### Requirement
The expected answer comprises all lines from the entries that contain the string "busWordAddr".
---*---
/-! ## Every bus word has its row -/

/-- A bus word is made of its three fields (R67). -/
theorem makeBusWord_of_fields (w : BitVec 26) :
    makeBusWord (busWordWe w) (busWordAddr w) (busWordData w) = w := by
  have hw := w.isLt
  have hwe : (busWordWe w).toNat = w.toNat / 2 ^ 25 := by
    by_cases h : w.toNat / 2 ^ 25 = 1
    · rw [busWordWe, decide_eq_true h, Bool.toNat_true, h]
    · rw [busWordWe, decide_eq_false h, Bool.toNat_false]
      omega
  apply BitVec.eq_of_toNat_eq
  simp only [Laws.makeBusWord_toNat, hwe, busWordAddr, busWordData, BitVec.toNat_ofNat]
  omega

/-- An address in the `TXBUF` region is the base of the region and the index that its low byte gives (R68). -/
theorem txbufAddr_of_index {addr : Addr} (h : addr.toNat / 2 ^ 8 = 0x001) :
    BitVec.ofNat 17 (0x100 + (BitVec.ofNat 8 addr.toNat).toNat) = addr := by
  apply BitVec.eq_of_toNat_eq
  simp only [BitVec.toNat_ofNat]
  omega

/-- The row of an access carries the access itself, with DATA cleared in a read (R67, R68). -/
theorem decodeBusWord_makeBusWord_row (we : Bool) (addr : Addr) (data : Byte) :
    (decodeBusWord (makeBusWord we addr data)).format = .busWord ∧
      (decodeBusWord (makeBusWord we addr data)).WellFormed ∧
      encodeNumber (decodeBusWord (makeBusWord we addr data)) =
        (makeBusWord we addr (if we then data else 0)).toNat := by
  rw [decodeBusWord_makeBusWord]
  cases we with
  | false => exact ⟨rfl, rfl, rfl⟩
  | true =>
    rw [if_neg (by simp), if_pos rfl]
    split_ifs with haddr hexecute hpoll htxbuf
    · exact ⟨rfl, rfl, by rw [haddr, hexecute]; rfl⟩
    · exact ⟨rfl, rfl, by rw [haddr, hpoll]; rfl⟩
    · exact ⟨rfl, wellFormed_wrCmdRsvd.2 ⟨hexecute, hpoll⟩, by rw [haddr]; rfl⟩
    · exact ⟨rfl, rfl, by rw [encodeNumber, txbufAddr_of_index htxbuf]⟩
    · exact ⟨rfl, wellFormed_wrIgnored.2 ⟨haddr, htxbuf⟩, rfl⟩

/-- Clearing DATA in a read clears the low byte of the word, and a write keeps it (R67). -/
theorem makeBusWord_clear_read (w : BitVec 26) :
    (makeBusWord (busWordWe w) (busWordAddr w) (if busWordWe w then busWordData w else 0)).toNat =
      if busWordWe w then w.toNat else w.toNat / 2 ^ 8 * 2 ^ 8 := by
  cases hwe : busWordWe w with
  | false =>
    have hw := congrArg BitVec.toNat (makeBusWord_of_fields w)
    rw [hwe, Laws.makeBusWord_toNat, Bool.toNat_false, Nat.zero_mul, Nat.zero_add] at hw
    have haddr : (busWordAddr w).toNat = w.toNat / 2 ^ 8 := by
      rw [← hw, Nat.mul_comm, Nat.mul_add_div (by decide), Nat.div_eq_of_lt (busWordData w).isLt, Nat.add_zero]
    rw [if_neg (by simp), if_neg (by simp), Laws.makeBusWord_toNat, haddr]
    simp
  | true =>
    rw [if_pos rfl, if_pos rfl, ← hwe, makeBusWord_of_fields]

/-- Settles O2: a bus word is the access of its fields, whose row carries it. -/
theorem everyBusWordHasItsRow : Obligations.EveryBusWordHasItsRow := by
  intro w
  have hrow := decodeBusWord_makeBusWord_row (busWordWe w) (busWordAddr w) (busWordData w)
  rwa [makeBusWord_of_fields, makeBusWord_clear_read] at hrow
---*---
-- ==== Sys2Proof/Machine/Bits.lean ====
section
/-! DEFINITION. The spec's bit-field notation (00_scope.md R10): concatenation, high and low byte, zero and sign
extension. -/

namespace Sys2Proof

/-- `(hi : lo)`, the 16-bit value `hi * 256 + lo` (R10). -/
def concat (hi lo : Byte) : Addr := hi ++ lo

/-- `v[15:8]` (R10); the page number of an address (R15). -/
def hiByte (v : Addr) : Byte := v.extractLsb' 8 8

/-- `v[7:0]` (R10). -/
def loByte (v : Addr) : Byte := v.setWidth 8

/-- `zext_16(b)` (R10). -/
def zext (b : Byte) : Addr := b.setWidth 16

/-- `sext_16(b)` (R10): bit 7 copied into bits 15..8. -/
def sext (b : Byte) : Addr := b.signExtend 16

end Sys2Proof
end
---*---
### Task response
    makeBusWord (busWordWe w) (busWordAddr w) (busWordData w) = w := by
  simp only [Laws.makeBusWord_toNat, hwe, busWordAddr, busWordData, BitVec.toNat_ofNat]
    (makeBusWord (busWordWe w) (busWordAddr w) (if busWordWe w then busWordData w else 0)).toNat =
    have haddr : (busWordAddr w).toNat = w.toNat / 2 ^ 8 := by
  have hrow := decodeBusWord_makeBusWord_row (busWordWe w) (busWordAddr w) (busWordData w)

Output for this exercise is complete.